### DESCRIPTION OF THE TASK
Reproduce exactly the lines below, from the first through the one containing "theorem Logs.trans (h", and nothing more.
>>>>>
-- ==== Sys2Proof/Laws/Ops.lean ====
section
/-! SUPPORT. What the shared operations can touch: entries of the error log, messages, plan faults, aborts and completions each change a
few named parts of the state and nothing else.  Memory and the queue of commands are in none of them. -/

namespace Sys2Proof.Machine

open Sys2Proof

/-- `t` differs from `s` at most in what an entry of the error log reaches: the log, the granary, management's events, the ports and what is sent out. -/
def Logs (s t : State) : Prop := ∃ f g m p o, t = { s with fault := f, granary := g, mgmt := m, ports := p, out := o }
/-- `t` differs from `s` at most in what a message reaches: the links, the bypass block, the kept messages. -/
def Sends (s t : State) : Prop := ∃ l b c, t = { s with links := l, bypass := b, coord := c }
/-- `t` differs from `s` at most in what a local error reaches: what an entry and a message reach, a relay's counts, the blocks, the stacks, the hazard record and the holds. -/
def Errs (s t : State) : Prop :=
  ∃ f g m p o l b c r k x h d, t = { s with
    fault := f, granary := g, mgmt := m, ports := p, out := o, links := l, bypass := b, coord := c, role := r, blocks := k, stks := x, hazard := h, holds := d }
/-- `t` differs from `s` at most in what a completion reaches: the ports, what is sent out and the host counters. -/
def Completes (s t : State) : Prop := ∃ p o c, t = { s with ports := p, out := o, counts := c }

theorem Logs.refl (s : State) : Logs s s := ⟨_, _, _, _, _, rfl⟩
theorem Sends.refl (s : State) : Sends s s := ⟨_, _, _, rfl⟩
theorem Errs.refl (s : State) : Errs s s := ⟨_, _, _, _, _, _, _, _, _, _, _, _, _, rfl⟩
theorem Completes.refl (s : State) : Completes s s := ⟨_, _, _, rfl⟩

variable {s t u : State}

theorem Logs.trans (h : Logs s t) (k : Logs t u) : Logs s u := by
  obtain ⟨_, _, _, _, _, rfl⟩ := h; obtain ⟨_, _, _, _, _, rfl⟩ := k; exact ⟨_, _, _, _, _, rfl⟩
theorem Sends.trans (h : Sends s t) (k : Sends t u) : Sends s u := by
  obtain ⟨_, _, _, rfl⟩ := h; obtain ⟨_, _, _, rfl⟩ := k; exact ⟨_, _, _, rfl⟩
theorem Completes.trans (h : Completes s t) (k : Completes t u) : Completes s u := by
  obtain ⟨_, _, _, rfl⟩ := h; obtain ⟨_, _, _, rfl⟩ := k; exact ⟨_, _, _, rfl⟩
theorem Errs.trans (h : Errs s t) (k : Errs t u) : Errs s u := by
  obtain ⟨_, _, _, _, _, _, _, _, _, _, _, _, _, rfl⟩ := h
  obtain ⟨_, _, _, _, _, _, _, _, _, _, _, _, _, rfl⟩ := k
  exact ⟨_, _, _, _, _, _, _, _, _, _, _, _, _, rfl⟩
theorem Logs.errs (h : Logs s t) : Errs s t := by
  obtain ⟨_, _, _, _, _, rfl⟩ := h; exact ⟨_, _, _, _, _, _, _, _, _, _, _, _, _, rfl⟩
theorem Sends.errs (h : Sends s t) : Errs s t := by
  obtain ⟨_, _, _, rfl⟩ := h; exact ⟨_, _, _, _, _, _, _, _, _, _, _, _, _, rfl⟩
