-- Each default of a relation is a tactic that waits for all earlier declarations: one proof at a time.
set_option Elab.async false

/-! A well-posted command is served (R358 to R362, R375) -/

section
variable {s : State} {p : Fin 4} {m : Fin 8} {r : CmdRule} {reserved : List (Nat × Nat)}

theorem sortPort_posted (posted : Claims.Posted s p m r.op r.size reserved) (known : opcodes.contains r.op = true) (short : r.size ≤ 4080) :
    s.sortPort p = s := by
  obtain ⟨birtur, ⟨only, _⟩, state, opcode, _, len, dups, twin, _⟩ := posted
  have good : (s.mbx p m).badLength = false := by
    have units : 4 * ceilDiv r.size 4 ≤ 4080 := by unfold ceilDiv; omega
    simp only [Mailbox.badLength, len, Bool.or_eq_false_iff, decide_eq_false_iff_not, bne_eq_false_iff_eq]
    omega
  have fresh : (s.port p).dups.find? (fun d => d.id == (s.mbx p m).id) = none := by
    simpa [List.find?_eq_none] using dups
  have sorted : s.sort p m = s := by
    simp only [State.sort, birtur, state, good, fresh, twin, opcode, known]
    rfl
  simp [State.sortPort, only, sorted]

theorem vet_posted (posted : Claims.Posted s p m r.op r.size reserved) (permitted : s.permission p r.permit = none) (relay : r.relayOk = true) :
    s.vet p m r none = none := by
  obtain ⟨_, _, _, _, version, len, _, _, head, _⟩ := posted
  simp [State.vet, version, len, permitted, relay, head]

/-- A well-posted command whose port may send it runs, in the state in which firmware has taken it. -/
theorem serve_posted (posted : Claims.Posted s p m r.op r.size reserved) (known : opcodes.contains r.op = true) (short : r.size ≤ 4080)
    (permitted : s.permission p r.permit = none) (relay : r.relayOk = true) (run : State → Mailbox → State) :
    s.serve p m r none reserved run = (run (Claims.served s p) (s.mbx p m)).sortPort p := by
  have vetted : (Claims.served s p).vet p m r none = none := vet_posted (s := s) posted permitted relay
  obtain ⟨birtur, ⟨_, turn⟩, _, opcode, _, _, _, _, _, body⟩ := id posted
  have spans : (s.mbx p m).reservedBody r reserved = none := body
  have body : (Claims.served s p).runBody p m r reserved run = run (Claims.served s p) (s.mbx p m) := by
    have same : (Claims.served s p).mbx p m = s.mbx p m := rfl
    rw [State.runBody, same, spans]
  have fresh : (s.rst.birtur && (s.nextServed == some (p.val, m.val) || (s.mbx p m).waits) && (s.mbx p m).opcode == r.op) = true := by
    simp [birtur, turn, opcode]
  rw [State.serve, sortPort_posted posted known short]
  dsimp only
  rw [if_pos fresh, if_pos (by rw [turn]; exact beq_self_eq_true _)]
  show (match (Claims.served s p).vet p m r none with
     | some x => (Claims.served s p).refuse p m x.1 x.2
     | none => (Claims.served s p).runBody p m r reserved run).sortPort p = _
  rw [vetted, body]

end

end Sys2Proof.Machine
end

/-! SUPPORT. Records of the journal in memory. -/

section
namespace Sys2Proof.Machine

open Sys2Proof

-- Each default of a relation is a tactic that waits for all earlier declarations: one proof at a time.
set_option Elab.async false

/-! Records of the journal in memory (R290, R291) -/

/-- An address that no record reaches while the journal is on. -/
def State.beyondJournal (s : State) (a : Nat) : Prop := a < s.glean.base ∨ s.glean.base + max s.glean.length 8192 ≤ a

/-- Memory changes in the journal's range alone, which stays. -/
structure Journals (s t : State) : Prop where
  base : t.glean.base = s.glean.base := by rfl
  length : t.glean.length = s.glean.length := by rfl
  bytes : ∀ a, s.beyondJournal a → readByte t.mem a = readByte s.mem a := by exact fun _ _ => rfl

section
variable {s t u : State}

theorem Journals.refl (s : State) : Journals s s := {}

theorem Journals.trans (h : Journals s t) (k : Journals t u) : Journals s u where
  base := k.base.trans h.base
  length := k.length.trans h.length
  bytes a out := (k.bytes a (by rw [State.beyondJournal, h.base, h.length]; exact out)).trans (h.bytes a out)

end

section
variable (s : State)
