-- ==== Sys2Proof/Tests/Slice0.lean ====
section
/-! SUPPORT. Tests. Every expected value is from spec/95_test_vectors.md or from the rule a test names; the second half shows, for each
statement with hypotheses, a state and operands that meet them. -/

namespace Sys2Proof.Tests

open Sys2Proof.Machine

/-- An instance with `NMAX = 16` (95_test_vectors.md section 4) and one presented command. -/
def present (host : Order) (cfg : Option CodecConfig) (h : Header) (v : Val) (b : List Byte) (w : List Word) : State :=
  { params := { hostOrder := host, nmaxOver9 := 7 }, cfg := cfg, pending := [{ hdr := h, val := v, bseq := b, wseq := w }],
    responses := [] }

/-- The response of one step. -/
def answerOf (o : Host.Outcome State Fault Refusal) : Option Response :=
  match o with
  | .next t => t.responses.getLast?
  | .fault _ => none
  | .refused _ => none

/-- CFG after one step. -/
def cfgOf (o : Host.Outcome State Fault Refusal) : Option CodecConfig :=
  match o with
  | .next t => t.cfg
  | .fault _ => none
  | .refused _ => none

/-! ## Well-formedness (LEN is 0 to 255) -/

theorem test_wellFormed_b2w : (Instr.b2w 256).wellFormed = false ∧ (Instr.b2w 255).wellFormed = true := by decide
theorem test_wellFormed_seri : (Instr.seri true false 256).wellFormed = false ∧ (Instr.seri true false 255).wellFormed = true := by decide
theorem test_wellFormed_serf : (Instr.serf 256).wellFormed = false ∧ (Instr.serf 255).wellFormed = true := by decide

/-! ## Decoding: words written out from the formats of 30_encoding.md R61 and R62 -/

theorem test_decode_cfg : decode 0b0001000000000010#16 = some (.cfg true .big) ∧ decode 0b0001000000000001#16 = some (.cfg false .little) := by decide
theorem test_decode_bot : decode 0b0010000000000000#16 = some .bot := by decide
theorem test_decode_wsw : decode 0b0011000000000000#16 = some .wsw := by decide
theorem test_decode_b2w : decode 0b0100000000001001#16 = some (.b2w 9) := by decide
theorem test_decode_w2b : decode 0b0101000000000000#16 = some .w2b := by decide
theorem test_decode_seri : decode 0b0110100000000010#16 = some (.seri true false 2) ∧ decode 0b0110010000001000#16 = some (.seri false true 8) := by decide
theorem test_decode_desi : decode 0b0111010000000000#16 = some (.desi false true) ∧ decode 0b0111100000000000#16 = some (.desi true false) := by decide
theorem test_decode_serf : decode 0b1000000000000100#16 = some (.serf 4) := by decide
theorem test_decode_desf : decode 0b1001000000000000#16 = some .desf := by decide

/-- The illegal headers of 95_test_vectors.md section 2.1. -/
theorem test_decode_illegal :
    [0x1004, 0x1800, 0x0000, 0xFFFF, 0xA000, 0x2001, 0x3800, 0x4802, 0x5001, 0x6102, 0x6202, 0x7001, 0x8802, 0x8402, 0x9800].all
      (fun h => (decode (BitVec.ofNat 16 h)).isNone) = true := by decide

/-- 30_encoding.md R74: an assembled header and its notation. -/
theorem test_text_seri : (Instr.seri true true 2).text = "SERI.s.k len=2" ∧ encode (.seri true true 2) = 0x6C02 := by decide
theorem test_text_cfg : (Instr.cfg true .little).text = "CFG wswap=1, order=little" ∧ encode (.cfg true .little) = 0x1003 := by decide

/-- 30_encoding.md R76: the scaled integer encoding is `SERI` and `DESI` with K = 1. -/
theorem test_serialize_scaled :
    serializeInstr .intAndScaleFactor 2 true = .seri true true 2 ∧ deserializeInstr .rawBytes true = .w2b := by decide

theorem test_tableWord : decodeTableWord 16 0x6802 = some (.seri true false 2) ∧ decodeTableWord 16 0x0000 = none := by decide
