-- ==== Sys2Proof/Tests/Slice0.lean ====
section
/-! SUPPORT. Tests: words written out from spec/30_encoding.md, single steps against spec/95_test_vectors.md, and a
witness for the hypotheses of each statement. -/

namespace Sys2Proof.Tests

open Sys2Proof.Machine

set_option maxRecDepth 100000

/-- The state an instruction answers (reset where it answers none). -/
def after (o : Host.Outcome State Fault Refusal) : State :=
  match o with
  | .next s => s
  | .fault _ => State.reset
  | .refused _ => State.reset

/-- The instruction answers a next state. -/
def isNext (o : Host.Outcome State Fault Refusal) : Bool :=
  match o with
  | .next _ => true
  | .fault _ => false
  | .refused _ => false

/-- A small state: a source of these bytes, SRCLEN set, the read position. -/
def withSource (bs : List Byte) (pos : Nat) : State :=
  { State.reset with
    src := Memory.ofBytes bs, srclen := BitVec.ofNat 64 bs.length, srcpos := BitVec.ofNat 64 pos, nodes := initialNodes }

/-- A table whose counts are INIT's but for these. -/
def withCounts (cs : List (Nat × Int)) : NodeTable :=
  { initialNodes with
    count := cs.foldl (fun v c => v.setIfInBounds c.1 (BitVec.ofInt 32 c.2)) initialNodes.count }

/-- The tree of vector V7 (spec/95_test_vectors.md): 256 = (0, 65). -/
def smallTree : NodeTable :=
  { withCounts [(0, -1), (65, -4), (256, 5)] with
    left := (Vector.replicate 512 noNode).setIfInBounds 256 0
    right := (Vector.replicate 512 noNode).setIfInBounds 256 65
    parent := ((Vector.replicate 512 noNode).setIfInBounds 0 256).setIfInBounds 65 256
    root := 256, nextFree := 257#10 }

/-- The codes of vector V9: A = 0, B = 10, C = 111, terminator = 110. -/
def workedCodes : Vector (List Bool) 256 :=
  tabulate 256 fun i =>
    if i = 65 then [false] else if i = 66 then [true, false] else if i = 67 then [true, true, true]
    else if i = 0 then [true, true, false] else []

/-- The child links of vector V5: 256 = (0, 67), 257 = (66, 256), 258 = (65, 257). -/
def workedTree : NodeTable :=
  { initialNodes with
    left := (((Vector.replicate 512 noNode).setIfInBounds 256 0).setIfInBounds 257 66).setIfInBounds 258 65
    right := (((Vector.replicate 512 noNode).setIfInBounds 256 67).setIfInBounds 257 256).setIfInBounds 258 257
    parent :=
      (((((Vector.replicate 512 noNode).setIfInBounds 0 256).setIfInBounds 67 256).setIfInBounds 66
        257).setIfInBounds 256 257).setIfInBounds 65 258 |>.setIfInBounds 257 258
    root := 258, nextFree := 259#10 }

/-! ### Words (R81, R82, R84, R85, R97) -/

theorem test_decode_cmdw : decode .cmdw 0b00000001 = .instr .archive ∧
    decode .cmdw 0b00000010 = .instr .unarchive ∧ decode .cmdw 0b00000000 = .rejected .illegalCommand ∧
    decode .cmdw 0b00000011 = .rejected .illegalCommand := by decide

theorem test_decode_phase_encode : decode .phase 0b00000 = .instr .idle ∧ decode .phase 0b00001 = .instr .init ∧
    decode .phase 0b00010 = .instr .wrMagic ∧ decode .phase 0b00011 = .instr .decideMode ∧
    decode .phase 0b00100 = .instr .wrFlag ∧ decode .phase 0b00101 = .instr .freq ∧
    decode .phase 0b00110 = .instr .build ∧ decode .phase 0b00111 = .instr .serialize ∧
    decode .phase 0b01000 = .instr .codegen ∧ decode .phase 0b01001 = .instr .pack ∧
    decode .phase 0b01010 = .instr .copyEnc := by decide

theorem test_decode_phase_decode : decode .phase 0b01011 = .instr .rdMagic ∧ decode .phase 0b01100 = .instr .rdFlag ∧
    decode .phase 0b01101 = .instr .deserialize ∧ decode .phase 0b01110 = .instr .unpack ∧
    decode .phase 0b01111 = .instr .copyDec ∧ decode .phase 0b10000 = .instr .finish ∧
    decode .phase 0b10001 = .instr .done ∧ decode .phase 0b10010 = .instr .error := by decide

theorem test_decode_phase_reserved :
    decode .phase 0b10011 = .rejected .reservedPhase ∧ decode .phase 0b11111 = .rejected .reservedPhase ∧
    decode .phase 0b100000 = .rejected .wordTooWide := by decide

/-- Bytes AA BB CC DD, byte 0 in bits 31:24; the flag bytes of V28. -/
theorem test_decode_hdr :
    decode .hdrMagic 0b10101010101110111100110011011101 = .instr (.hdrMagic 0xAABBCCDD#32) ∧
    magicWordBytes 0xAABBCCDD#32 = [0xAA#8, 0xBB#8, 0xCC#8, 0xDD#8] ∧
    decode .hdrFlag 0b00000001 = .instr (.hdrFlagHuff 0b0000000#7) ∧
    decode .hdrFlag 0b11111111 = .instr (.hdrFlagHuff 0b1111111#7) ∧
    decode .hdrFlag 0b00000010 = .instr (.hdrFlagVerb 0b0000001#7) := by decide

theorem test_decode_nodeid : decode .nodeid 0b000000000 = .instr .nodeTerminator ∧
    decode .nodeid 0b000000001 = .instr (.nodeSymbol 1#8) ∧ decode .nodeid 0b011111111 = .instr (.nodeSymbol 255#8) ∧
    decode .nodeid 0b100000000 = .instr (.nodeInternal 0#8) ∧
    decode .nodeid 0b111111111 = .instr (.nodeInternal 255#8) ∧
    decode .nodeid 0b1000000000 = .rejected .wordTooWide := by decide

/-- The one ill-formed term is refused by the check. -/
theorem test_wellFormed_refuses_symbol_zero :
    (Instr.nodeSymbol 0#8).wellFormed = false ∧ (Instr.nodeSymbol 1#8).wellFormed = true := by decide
<<<<<
### RESULT
-- ==== Sys2Proof/Laws/Ops.lean ====
section
/-! SUPPORT. What the shared operations can touch: entries of the error log, messages, plan faults, aborts and completions each change a
few named parts of the state and nothing else.  Memory and the queue of commands are in none of them. -/

namespace Sys2Proof.Machine

open Sys2Proof

/-- `t` differs from `s` at most in what an entry of the error log reaches: the log, the granary, management's events, the ports and what is sent out. -/
def Logs (s t : State) : Prop := ∃ f g m p o, t = { s with fault := f, granary := g, mgmt := m, ports := p, out := o }
/-- `t` differs from `s` at most in what a message reaches: the links, the bypass block, the kept messages. -/
def Sends (s t : State) : Prop := ∃ l b c, t = { s with links := l, bypass := b, coord := c }
/-- `t` differs from `s` at most in what a local error reaches: what an entry and a message reach, a relay's counts, the blocks, the stacks, the hazard record and the holds. -/
def Errs (s t : State) : Prop :=
  ∃ f g m p o l b c r k x h d, t = { s with
    fault := f, granary := g, mgmt := m, ports := p, out := o, links := l, bypass := b, coord := c, role := r, blocks := k, stks := x, hazard := h, holds := d }
/-- `t` differs from `s` at most in what a completion reaches: the ports, what is sent out and the host counters. -/
def Completes (s t : State) : Prop := ∃ p o c, t = { s with ports := p, out := o, counts := c }

theorem Logs.refl (s : State) : Logs s s := ⟨_, _, _, _, _, rfl⟩
theorem Sends.refl (s : State) : Sends s s := ⟨_, _, _, rfl⟩
theorem Errs.refl (s : State) : Errs s s := ⟨_, _, _, _, _, _, _, _, _, _, _, _, _, rfl⟩
theorem Completes.refl (s : State) : Completes s s := ⟨_, _, _, rfl⟩

variable {s t u : State}

theorem Logs.trans (h : Logs s t) (k : Logs t u) : Logs s u := by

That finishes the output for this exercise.